-- ==== Sys2Proof/Certificates/Slice0/Obligations.lean ====
section
/-! DEFINITION. The statements about the WZ4410 for the provers. -/

section

open Sys2Proof Sys2Proof.Machine

/-- For every command c and state s with c at the front of its queue, step s is exec c on s with the queue's rest.
(Command queue of the block (notes/assumptions 1 to 3).) -/
def Obligations.StepTakesTheFrontCommand : Prop :=
  ∀ (c : Instr) (s : State) (rest : List Instr),
    s.pending = c :: rest → step s = exec c { s with pending := rest }

/-- On an empty queue a step runs the first event that has arisen inside the part; when none has arisen the time base
advances by one, modulo 2^48, and nothing else changes. The order in which arisen events are taken, and that time
passes only when none waits, are the model's choices (notes/assumptions 4 and 5). (R26 (time base), notes/assumptions
4 and 5.) -/
def Obligations.IdlePartTakesWhatHasArisenOrATick : Prop :=
  ∀ s : State, s.pending = [] →
    (∀ c rest, s.arisen = c :: rest → step s = exec c s) ∧
    (s.arisen = [] → step s = .next { s with time := s.time + 1 })

/-- From every state every row of the table answers a next state and leaves the queue of waiting commands as it was. Every
row but POWER_ON_RESET, a warm reset included, leaves the time base as it was, and leaves each node port's epoch as it
was, unless the row is an ATTACH of that node taken from a state other than ATTACHED; then the epoch is one more,
modulo 2^16. That every row goes on from every state, with no effect where its event has not arisen, and that events
take no time, are the model's choices (notes/assumptions 2, 5 and 39). (R26, R149, R192.) -/
def Obligations.EveryRowGoesOnAndTimeAndEpochsStand : Prop :=
  ∀ (c : Instr) (s : State), ∃ t, exec c s = .next t ∧ t.pending = s.pending ∧
    (c ≠ .powerOnReset → t.time = s.time ∧ ∀ n : NodeId, (t.node n).epoch = (s.node n).epoch ∨
      (c = .attach n ∧ (s.node n).state ≠ .attached ∧ (t.node n).epoch = (s.node n).epoch + 1))

/-- An answer lowers the reserved count by one and writes its record. A notice to a node that is not ATTACHED changes
nothing; to an ATTACHED one with fewer than 64 occupied and reserved places its record is written; with none free it
is dropped, NOTICE_LOST is set, the lost count advances up to 65,535, and an announcement is pending with the time of
the first loss. Writing a record appends it with the node's epoch and the time and fires the vector of its class under
the vector count (four, two or one); but for vectors and messages nothing else of the port changes. A FIRED vector
stays and sends nothing; an ARMED one fires, sending its message while the PCIe link is up and holding it while it is
down. After a removal each vector with a record of the FIFO left keeps its state, every other is ARMED with nothing
held. A notice to all is written so at every port, one to the others at every port but one, a RESULT and a FRAME_DONE
at the issuer's alone, and nothing but the ports changes. Rests also on the model's own readings (notes/assumptions
28, 35 and 50). (R162, R168, R170, R174, R175.) -/
def Obligations.RecordsAreWrittenFireVectorsAndReArm : Prop :=
  (∀ (nd : Node) (now : Time) (tag : EventTag) (command : Nat) (body : List Field),
      nd.answer now tag command body = { nd with reserved := nd.reserved - 1 }.write now tag command body ∧
      (nd.state ≠ .attached → nd.notice now tag body = nd) ∧
      (nd.state = .attached → nd.events.length + nd.reserved < 64 →
        nd.notice now tag body = nd.write now tag 0 body) ∧
      (nd.state = .attached → 64 ≤ nd.events.length + nd.reserved → nd.notice now tag body =
        { nd with
          noticeLost := true, lossPending := some (nd.lossPending.getD now),
          lostCount := if nd.lostCount < 65535 then nd.lostCount + 1 else nd.lostCount })) ∧
  (∀ (nd : Node) (now : Time) (tag : EventTag) (command : Nat) (body : List Field),
      let t := nd.write now tag command body
      let v := vectorFor nd.vectors.length tag
      { t with vectors := nd.vectors, messages := nd.messages } = { nd with events := nd.events ++
        [{ tag := tag, command := command, epoch := nd.epoch, time := now, body := body }] } ∧
      (∀ w, nd.vectors[v]? = some w →
        (w.fired = true → t.vectors = nd.vectors ∧ t.messages = nd.messages) ∧
        (w.fired = false → t.vectors = nd.vectors.set v { fired := true, held := !nd.linkUp } ∧
          t.messages = nd.messages ++ (if nd.linkUp then [v] else []))) ∧
      (nd.vectors[v]? = none → t.vectors = nd.vectors ∧ t.messages = nd.messages)) ∧
  (∀ (r : ResultStatus) (f : FrameStatus) (k : StreamNotice) (p : SpanNotice) (c : NodeNotice),
      [vectorFor 4 (.result r), vectorFor 4 (.frameDone f), vectorFor 4 (.streamNotice k), vectorFor 4 (.spanNotice p)]
        = [0, 0, 1, 2] ∧
      vectorFor 4 (.nodeNotice c) = (if c = .noticeLost then 3 else 1) ∧
      [vectorFor 2 (.result r), vectorFor 2 (.frameDone f), vectorFor 2 (.streamNotice k), vectorFor 2 (.spanNotice p),
        vectorFor 2 (.nodeNotice c)] = [0, 0, 1, 1, 1] ∧
      ∀ tag, vectorFor 1 tag = 0) ∧
  (∀ (vs : List VectorState) (events : List EventRec) (v : Nat) (w : VectorState), vs[v]? = some w →
      (rearmVectors vs events)[v]? = some (if ∃ e ∈ events, vectorFor vs.length e.tag = v then w
        else { fired := false, held := false })) ∧
  (∀ (s : State) (n m : NodeId) (tag : EventTag) (body : List Field) (code : Nat) (st : ResultStatus)
      (fs : FrameStatus),
      ((s.notifyAll tag body).node m = (s.node m).notice s.time tag body ∧
        { s.notifyAll tag body with nodes := s.nodes } = s) ∧
      ((s.notifyOthers n tag body).node m = (if m = n then s.node m else (s.node m).notice s.time tag body) ∧
        { s.notifyOthers n tag body with nodes := s.nodes } = s) ∧
      ((s.result n code st body).node m =
          (if m = n then (s.node n).answer s.time (.result st) code body else s.node m) ∧
        { s.result n code st body with nodes := s.nodes } = s) ∧
      ((s.frameDone n fs body).node m =
          (if m = n then (s.node n).answer s.time (.frameDone fs) 9 body else s.node m) ∧
        { s.frameDone n fs body with nodes := s.nodes } = s))

/-- Whatever the state before: the time base and arrival counter are 0, every stream generation is 0 and no stream, frame
or piece record is in use. Every node port is DETACHED with epoch 0, one ARMED vector, clear flags and empty FIFOs.
Every span has empty lists, idle queue timers, pointers at N0 and handle 0, an empty mask, FREE slots of generation 0,
counters 0, committed 0 without overcommit, and a monitor at 850,000 ppm in a window from 0 to 100,000. With presence
asserted the link trains at attempt 1 with its TRAIN sent; with presence deasserted it is ABSENT and sends none. Every
parameter is at its default and the claim is free. That presence lines, PCIe links and the queue of commands stay as
they stand is the model's choice (notes/assumptions 7); State.reset is this state with every line asserted and link up
(notes/assumptions 6). (R24, R69, R83, R104, R125, R145, R163, R177, R185, R186, R191.) -/
def Obligations.PowerOnValuesOfEveryBlock : Prop :=
  (∀ s : State, ∃ t, exec .powerOnReset s = .next t ∧
    (t.pending = s.pending ∧ t.time = 0 ∧ t.gens = List.replicate 256 0 ∧ t.streams = [] ∧ t.frames = [] ∧ t.pieces = [] ∧
      t.arrival = 0 ∧ t.reports = [] ∧ t.defaultSettle = 40 ∧ t.orphanGrace = 5000 ∧
      t.deadlineUnit = { urgent := 8000, due := 50000, lookahead := 500000, scrubTarget := 80000 }) ∧
    (∀ n : NodeId, t.node n =
      { state := .detached, epoch := 0, vectors := [{ fired := false, held := false }], heartbeat := none,
        overrun := false, underrun := false, noticeLost := false, earlyBeat := false, lostCount := 0, lossPending := none,
        reserved := 0, commands := [], events := [], linkUp := (s.node n).linkUp, heartbeatPeriod := 1000, heartbeatWindow := 50,
        messages := [], readData := [] }) ∧
    (∀ j : SpanId,
      (t.span j).queue = { deadlines := [], background := [], deadlineTimer := none, windowTimer := none } ∧
      (t.span j).arbiter = {
        rotation := 0, backgroundPtr := 0, masked := false, selections := 0, depth := 4, backgroundShare := 1, urgent := 8000, due := 50000, lookahead := 500000 } ∧
      (∀ k : SlotId, (t.span j).service.slots[k] = { gen := 0, state := .free }) ∧
      ((t.span j).service.presence = (s.span j).service.presence ∧
        ((s.span j).service.presence = true →
          (t.span j).service.link = .training 1 50000 ∧ (t.span j).service.sent = [.train 1]) ∧
        ((s.span j).service.presence = false →
          (t.span j).service.link = .absent ∧ (t.span j).service.sent = []) ∧ (t.span j).service.relinkExpiry = none ∧
        (t.span j).service.staleCount = 0 ∧ (t.span j).service.timeoutCount = 0 ∧ (t.span j).service.linkLossCount = 0 ∧
        (t.span j).service.commandTimeout = 1000 ∧ (t.span j).service.relinkHold = 500) ∧
      (t.span j).monitor = {
        tripped := false, effective := 850000, start := 0, expiry := 100000, topLimit := 60000,
        tripLimit := 250000, counts := { top := 0, trip := 0, completions := 0, peak := none },
        previous := { top := 0, trip := 0, completions := 0, peak := none }, since := 0, clean := 0, topSeen := false,
        tripSeen := false, params := {
          ceiling := 850000, floor := 500000, step := 50000, delay := 2, recover := 8,
          auto := true, window := 100, top := 60000, trip := 250000 } } ∧
      (t.span j).budget = {
        committed := 0, overcommit := false, link := if (s.span j).service.presence then .training else .absent, effective := 850000, tripped := false,
        overhead := 4000, transfer := 4000, ceiling := 850000 } ∧
      t.config.spans[j] = {
        overhead := 4000, transfer := 4000, depth := 4, background := 1, ceiling := 850000,
        floor := 500000, step := 50000, delay := 2, recover := 8, auto := true, window := 100, top := 60000,
        trip := 250000, timeout := 1000, relinkHold := 500 }) ∧
    (t.config.part = {
        urgent := 8000, due := 50000, lookahead := 500000, scrubTarget := 80000, settle := 40,
        heartbeatPeriod := 1000, heartbeatWindow := 50, grace := 5000 } ∧
      t.config.holder = none ∧ t.config.setsAccepted = 0 ∧ t.config.resetKind = .powerOn ∧ t.config.start = .cold ∧
      t.config.loaded = false)) ∧
  (∀ s : State, s.pending = [] → (∀ j, (s.span j).service.presence = true) → (∀ n, (s.node n).linkUp = true) →
    exec .powerOnReset s = .next State.reset)

/-- Whatever the state before, after POWER_ON_RESET every stream record is FREE with generation 0, every committed figure
is 0 and every overcommit flag clear; every frame and piece record is free, no list and no slot holds one, and the
arrival counter is 0; every node port is DETACHED with empty FIFOs, no place reserved and no record written. Every
monitor holds the default configured ceiling of 850,000 ppm as its effective ceiling, tripped clear, health NORMAL, a
window from 0 to 100,000 with the limits 60,000 and 250,000, counts 0 and peaks absent in it and in the previous
record, windows since change and clean count 0, TOP_SEEN and TRIP_SEEN clear, whatever the presence lines say, and
every mask is empty. (R24, R69, R145.) -/
def Obligations.PowerOnResetLeavesNothingInUse : Prop :=
  ∀ s : State, ∃ t, exec .powerOnReset s = .next t ∧
    (∀ h : Handle, t.stream h = none ∧ t.gen h = 0) ∧
    (∀ j : SpanId, (t.span j).budget.committed = 0 ∧ (t.span j).budget.overcommit = false) ∧
    (∀ i : Nat, t.frames.get i = none ∧ t.pieces.get i = none) ∧ t.arrival = 0 ∧
    (∀ j : SpanId, (t.span j).queue.deadlines = [] ∧ (t.span j).queue.background = [] ∧
      ∀ k : SlotId, (t.span j).service.slots[k].state = .free) ∧
    (∀ n : NodeId, (t.node n).state = .detached ∧ (t.node n).commands = [] ∧ (t.node n).events = [] ∧
      (t.node n).reserved = 0) ∧
    t.time = 0 ∧ ∀ j : SpanId, (t.span j).arbiter.masked = false ∧ (t.span j).monitor.health = .normal ∧
      (t.span j).monitor = {
        tripped := false, effective := 850000, start := 0, expiry := 100000, topLimit := 60000, tripLimit := 250000,
        counts := { top := 0, trip := 0, completions := 0, peak := none },
        previous := { top := 0, trip := 0, completions := 0, peak := none }, since := 0, clean := 0,
        topSeen := false, tripSeen := false, params := {
          ceiling := 850000, floor := 500000, step := 50000, delay := 2, recover := 8, auto := true, window := 100,
          top := 60000, trip := 250000 } }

##############################

AIM OF THE EXERCISE = Scanning the data above, copy out every line where "notes" is found.

OUTPUT =
(Command queue of the block (notes/assumptions 1 to 3).) -/
passes only when none waits, are the model's choices (notes/assumptions 4 and 5). (R26 (time base), notes/assumptions
take no time, are the model's choices (notes/assumptions 2, 5 and 39). (R26, R149, R192.) -/
at the issuer's alone, and nothing but the ports changes. Rests also on the model's own readings (notes/assumptions
they stand is the model's choice (notes/assumptions 7); State.reset is this state with every line asserted and link up
(notes/assumptions 6). (R24, R69, R83, R104, R125, R145, R163, R177, R185, R186, R191.) -/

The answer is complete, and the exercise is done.